Repeat exactly the lines of the entries below from the one with "k ≤ r.timer" through the one with "y.inputs.length = x.inputs.length ∧", both ends included, and nothing else.

Data entries
- - -
/-! ### The millisecond boundary (R27, R64, R137, R147 to R149) -/

/-- Every running timer of the part has at least `k` milliseconds left. -/
def State.timersFrom (s : State) (k : Nat) : Prop :=
  (∀ l ∈ s.cue.lines, ∀ n, l.pulse = some n → k ≤ n) ∧ (∀ p ∈ s.cue.pairs, ∀ n, p.timer = some n → k ≤ n) ∧
  (∀ n, s.ctl.armTimer = some n → k ≤ n) ∧ (∀ n, s.ctl.pauseTimer = some n → k ≤ n) ∧
  ∀ r, some r ∈ s.intake.slots → k ≤ r.timer

/-- Every running timer of the part has at least two milliseconds left, so that none runs out at the next boundary. -/
def State.timersRunOn (s : State) : Prop := s.timersFrom 2

/-- Every running timer but the one whose expiry a command takes has at least two milliseconds left. -/
def State.othersRunOn (s : State) (c : Instr) : Prop :=
  (∀ (i : Fin 8) l n, c ≠ .pulseExpiry i → s.cue.lines[i.val]? = some l → l.pulse = some n → 2 ≤ n) ∧
  (∀ (k : Fin 4) p n, c ≠ .deadTimerExpiry k → s.cue.pairs[k.val]? = some p → p.timer = some n → 2 ≤ n) ∧
  (∀ n, c ≠ .armTimeout → s.ctl.armTimer = some n → 2 ≤ n) ∧ (∀ n, c ≠ .pauseLimitExpiry → s.ctl.pauseTimer = some n → 2 ≤ n) ∧
  ∀ (i : Fin 4) r, c ≠ .storageTimeout i → s.intake.slots[i.val]? = some (some r) → 2 ≤ r.timer

/-- The Cue Unit after a millisecond boundary at which no timer runs out (R137, R147). -/
def CueUnit.counted (x y : CueUnit) (levels : BitVec 8) : Prop :=
  y.lines = x.lines.map (fun l => { l with pulse := l.pulse.map (· - 1) }) ∧
  y.pairs = x.pairs.map (fun p => { p with timer := p.timer.map (· - 1) }) ∧
  y.inputs.length = x.inputs.length ∧
  (∀ n i, n < 8 → x.inputs[n]? = some i → y.inputs[n]? = some (filtered i (levels.getLsbD n))) ∧
  y.live = x.live ∧ y.waiting = x.waiting ∧ y.hold = x.hold ∧ y.mask = x.mask ∧ y.pattern = x.pattern ∧ y.details = x.details ∧
  y.skipCount = x.skipCount ∧ y.skipLast = x.skipLast

/-- The timers of the show after a millisecond boundary (R27). -/
def ShowControl.ticked (c : ShowControl) : ShowControl :=
  { c with armTimer := c.armTimer.map (· - 1), pauseTimer := c.pauseTimer.map (· - 1)
           pausedMs := if c.state = .paused then c.pausedMs + 1 else c.pausedMs }

/-- The timers of the storage slots after a millisecond boundary (R64). -/
def Intake.ticked (x : Intake) : Intake := { x with slots := x.slots.map (Option.map fun r => { r with timer := r.timer - 1 }) }

/-- The timers of the show and of the storage slots after a millisecond boundary at which none runs out (R27, R64). -/
def State.countsDown (s t : State) : Prop := t.ctl = s.ctl.ticked ∧ t.intake = s.intake.ticked

/-- The part after a millisecond boundary with these levels at its eight inputs, before any expiry and any accepted edge is acted on: the
timers have counted, the inputs are filtered, and in ACTIVE the next millisecond is 48 or 96 sample periods (R27, R64, R137, R147). -/
def State.ticked (s : State) (levels : BitVec 8) : State :=
  { s with
    ctl := s.ctl.ticked, intake := s.intake.ticked
    cue := { s.cue with
      lines := s.cue.lines.map fun l => { l with pulse := l.pulse.map (· - 1) }
      pairs := s.cue.pairs.map fun p => { p with timer := p.timer.map (· - 1) }
      inputs := s.cue.inputs.mapIdx fun n i => filtered i (levels.getLsbD n)
      msTaken := if s.pwr.state = .active then s.cue.msTaken - s.cue.msLength else s.cue.msTaken
      msLength := if s.pwr.state = .active then s.tl.rate.hz / 1000 else s.cue.msLength } }

/-- The part after a boundary that accepted a matching edge of an input, its action apart: the capture record is filled and the INPUT
details hold the action and its result (R148). -/
def State.accepted (s : State) (levels : BitVec 8) (n : Nat) (edge : Edge) (a : InputAction) (r : InputResult) : State :=
  let u := s.ticked levels
  { u with cue := { u.cue with
      captures := s.cue.captures.set n (some
        { edge := edge, place := s.place, clock := s.pwr.clock, fresh := true
          count := min 255 ((((s.cue.captures[n]?).join).map CaptureRecord.count).getD 0 + 1) })
      inputDetails := some { input := n, edge := edge, action := a, result := r
                             count := min 255 ((s.cue.inputDetails.map InputDetails.count).getD 0 + 1) } } }

/-! ### The sample period (R89, R90, R92, R97, R98, R101, R107) -/

/-- A gain after a sample period: a fade takes its next step by the formula of R92, or ends when its last step has been (R92). -/
def Gain.next (g : Gain) : Gain :=
  match g.ramp with
  | none => g
  | some r =>
    if 1 ≤ r.step ∧ r.length ≤ r.step then { g with ramp := none }
    else
      { g with
        cur := if r.length ≤ r.step + 1 then r.target
          else ((r.start : Int) + (((r.target : Int) - (r.start : Int)) * ((r.step + 1 : Nat) : Int)).tdiv (r.length : Int)).toNat
        ramp := some { r with step := r.step + 1 } }

/-- A switch gain's phase after a sample period: the fade that has taken its last step makes DOWN WAITING and UP STEADY (R98). -/
def Output.nextPhase (y : Output) : SwitchPhase :=
  let ended : Bool := match y.switch.ramp with
    | some r => decide (1 ≤ r.step ∧ r.length ≤ r.step)
    | none => false
  match ended, y.phase with
  | true, .down => .waiting
  | true, .up => .steady
  | _, ph => ph

/-- The value of a channel of a track at phase `p` of a slot of `n` samples, with a concealment ramp of `r` samples: 0 in a gap, else the
sample scaled by the concealment factor (R86, R89, R100, R101). -/
def SoundTrack.plays (k : SoundTrack) (channels c p n r : Nat) : Int :=
  let factor : Nat :=
    if k.previousGap = true ∧ p < r then 16384 * (p + 1) / r
    else if k.fadeOutDue = true ∧ n - r ≤ p then 16384 - 16384 * (p - (n - r) + 1) / r
    else 16384
  match k.unit with
  | some bs =>
    if k.gap = false ∧ c < channels then
      ((BitVec.ofNat 24 (field bs (3 * (p * channels + c)) 3)).toInt * (factor : Int) + 8192) / 16384
    else 0
  | none => 0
- - -
Result of this exercise:
  ∀ r, some r ∈ s.intake.slots → k ≤ r.timer

/-- Every running timer of the part has at least two milliseconds left, so that none runs out at the next boundary. -/
def State.timersRunOn (s : State) : Prop := s.timersFrom 2

/-- Every running timer but the one whose expiry a command takes has at least two milliseconds left. -/
def State.othersRunOn (s : State) (c : Instr) : Prop :=
  (∀ (i : Fin 8) l n, c ≠ .pulseExpiry i → s.cue.lines[i.val]? = some l → l.pulse = some n → 2 ≤ n) ∧
  (∀ (k : Fin 4) p n, c ≠ .deadTimerExpiry k → s.cue.pairs[k.val]? = some p → p.timer = some n → 2 ≤ n) ∧
  (∀ n, c ≠ .armTimeout → s.ctl.armTimer = some n → 2 ≤ n) ∧ (∀ n, c ≠ .pauseLimitExpiry → s.ctl.pauseTimer = some n → 2 ≤ n) ∧
  ∀ (i : Fin 4) r, c ≠ .storageTimeout i → s.intake.slots[i.val]? = some (some r) → 2 ≤ r.timer

/-- The Cue Unit after a millisecond boundary at which no timer runs out (R137, R147). -/
def CueUnit.counted (x y : CueUnit) (levels : BitVec 8) : Prop :=
  y.lines = x.lines.map (fun l => { l with pulse := l.pulse.map (· - 1) }) ∧
  y.pairs = x.pairs.map (fun p => { p with timer := p.timer.map (· - 1) }) ∧
  y.inputs.length = x.inputs.length ∧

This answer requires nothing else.